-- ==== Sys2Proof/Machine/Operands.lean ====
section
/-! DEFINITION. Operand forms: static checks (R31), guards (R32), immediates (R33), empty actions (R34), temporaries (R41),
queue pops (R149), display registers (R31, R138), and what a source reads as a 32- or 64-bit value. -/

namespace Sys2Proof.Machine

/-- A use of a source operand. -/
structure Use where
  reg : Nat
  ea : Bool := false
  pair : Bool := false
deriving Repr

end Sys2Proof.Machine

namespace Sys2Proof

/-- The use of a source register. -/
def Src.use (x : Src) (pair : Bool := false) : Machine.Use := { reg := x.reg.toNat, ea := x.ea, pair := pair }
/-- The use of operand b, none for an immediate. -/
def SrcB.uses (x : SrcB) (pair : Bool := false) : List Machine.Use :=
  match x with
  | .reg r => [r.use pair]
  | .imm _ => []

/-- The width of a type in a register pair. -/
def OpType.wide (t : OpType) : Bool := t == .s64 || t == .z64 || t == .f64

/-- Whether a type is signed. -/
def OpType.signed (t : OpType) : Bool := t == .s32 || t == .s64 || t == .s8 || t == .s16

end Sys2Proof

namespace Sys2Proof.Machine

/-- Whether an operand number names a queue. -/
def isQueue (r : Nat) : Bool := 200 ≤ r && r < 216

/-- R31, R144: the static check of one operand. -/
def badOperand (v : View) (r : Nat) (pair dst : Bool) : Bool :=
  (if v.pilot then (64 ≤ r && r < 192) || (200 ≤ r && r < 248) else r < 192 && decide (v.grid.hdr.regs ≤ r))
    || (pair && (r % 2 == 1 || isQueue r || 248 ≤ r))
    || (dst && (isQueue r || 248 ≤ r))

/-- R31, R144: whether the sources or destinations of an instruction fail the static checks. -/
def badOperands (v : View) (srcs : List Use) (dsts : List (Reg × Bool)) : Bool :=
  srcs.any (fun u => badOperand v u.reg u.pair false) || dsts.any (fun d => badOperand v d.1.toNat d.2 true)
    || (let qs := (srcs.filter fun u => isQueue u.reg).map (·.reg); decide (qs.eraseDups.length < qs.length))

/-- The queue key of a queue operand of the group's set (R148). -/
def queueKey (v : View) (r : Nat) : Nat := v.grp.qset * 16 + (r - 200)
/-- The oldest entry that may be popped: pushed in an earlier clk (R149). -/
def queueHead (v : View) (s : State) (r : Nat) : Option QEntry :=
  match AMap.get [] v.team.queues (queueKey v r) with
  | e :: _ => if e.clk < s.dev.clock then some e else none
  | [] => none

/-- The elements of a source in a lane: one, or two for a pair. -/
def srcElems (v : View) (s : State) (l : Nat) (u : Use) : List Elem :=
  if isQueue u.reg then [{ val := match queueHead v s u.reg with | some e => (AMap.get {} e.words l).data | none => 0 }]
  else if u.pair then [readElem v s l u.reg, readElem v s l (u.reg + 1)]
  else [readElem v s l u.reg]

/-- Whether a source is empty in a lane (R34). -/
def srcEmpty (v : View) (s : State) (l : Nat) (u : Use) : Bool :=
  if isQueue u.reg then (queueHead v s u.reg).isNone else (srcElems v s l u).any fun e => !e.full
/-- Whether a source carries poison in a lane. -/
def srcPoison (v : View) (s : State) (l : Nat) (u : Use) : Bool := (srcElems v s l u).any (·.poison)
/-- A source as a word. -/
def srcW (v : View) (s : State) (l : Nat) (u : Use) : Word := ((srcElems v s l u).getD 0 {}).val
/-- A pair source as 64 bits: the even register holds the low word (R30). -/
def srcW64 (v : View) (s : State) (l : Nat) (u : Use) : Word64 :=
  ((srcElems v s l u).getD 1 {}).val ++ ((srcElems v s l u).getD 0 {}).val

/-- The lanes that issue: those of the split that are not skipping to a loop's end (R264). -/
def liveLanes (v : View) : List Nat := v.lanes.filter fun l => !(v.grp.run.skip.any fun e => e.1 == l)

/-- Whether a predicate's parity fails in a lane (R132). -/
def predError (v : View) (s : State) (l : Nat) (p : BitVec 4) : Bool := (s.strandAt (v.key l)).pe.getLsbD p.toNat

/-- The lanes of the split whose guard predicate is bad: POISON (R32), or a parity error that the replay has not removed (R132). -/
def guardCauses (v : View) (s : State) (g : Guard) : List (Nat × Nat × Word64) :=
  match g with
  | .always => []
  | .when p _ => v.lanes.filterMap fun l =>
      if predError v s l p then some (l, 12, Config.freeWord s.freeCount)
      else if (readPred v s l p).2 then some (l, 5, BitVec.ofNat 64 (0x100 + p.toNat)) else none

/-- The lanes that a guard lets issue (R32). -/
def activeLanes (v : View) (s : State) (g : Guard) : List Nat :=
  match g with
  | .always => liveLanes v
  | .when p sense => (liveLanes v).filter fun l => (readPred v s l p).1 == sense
* * *
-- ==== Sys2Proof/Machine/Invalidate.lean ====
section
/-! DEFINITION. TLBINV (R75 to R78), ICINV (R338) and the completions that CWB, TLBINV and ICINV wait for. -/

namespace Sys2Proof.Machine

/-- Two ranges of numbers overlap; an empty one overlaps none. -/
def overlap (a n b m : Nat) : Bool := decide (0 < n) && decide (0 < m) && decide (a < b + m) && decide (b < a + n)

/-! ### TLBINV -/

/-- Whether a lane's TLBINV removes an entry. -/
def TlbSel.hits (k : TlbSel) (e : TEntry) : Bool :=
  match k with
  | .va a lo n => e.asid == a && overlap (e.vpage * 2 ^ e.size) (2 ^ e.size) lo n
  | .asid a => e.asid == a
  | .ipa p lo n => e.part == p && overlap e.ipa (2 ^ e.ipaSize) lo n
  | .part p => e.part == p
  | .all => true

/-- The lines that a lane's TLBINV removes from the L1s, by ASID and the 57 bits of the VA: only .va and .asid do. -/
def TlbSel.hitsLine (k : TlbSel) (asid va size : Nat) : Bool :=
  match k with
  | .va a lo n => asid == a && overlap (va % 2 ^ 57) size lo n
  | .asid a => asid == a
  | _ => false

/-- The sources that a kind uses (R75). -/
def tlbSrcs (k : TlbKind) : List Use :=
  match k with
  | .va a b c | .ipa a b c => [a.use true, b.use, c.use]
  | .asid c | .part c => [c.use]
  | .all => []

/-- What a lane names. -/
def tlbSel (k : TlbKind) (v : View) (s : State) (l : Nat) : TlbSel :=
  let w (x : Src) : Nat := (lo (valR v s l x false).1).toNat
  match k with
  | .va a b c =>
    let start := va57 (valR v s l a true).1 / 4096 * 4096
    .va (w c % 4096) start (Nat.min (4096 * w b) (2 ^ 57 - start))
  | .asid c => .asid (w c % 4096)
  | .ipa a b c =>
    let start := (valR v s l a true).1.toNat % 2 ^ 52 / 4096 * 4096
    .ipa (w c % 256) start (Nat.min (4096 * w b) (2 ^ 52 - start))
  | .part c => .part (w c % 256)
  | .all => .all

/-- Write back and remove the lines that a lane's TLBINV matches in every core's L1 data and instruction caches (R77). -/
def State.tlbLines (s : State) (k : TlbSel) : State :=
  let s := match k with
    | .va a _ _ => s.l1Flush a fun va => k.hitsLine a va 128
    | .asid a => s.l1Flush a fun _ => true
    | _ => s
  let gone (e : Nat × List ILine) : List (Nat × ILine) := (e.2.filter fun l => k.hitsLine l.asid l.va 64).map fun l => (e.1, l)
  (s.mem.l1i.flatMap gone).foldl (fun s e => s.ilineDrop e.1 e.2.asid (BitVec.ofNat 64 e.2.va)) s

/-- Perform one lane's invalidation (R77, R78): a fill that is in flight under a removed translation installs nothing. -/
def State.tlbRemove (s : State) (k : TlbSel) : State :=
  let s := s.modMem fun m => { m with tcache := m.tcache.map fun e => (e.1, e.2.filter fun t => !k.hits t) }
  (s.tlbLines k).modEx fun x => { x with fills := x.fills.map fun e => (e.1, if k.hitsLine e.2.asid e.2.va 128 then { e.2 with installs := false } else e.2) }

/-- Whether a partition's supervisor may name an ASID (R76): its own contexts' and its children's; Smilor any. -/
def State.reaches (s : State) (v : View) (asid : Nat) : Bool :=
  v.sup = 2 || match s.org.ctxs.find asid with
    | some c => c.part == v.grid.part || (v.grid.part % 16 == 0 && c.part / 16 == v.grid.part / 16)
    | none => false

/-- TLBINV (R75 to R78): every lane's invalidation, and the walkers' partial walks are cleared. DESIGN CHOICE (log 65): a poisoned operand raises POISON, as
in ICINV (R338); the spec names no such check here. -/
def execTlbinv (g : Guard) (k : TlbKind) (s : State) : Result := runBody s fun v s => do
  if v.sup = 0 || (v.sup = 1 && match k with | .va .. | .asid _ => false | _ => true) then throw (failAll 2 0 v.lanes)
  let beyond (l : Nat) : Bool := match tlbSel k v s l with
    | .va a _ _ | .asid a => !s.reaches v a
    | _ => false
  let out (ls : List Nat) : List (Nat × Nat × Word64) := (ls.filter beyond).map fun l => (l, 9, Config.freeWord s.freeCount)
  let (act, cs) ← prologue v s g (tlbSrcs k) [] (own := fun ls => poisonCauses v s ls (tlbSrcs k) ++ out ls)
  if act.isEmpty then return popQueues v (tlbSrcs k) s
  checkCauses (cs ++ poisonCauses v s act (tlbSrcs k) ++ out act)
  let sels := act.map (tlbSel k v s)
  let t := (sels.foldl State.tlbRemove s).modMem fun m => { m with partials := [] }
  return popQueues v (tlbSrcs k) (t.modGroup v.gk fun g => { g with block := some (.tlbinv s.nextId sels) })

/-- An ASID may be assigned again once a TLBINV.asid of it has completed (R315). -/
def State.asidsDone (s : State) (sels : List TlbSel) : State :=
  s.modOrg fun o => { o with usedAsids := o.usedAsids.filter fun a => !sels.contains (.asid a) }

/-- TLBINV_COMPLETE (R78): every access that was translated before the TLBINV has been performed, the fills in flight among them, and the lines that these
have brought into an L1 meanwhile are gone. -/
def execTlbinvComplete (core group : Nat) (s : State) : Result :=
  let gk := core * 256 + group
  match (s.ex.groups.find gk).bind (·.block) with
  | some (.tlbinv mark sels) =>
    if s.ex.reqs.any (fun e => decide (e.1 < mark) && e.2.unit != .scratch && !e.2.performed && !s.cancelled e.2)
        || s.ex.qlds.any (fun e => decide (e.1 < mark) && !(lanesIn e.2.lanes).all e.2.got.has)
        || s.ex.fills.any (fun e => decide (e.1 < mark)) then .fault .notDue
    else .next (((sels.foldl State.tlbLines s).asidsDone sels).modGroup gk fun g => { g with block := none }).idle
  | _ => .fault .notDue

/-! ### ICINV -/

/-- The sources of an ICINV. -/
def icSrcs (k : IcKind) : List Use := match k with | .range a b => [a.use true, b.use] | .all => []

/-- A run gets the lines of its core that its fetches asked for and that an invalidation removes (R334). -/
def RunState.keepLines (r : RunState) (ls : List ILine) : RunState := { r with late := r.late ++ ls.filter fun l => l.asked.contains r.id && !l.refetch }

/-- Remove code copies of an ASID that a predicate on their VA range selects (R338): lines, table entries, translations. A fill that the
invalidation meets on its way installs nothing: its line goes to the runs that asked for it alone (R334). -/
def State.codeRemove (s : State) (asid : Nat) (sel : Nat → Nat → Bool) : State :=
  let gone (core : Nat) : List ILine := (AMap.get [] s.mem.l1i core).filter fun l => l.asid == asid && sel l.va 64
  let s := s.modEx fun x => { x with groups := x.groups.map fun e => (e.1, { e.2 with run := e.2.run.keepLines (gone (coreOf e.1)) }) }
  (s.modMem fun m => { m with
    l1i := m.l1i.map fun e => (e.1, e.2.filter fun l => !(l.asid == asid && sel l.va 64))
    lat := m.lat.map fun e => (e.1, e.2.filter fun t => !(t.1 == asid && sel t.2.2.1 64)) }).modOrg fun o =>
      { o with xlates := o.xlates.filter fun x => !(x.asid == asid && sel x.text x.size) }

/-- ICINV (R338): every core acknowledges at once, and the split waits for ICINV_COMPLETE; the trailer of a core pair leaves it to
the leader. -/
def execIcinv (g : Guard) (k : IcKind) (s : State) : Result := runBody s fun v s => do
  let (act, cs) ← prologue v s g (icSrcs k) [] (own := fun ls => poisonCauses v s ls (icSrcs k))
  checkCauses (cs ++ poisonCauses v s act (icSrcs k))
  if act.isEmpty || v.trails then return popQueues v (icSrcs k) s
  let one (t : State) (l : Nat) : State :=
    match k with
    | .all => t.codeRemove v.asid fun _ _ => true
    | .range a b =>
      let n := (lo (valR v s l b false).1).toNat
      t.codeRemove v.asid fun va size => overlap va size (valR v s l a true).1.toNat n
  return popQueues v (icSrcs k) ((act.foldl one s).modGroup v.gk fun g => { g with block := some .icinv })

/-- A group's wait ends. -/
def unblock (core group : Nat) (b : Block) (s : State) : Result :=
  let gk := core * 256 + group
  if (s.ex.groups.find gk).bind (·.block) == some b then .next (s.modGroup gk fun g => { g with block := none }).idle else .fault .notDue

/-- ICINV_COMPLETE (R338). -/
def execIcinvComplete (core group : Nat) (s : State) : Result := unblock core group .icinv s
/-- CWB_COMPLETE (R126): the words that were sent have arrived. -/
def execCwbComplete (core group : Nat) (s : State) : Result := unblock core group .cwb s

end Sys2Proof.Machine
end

■ **Exercise description**: Within the listing above, the lines holding "performed" should be counted. Give only the number.

■ **Your solution**: 2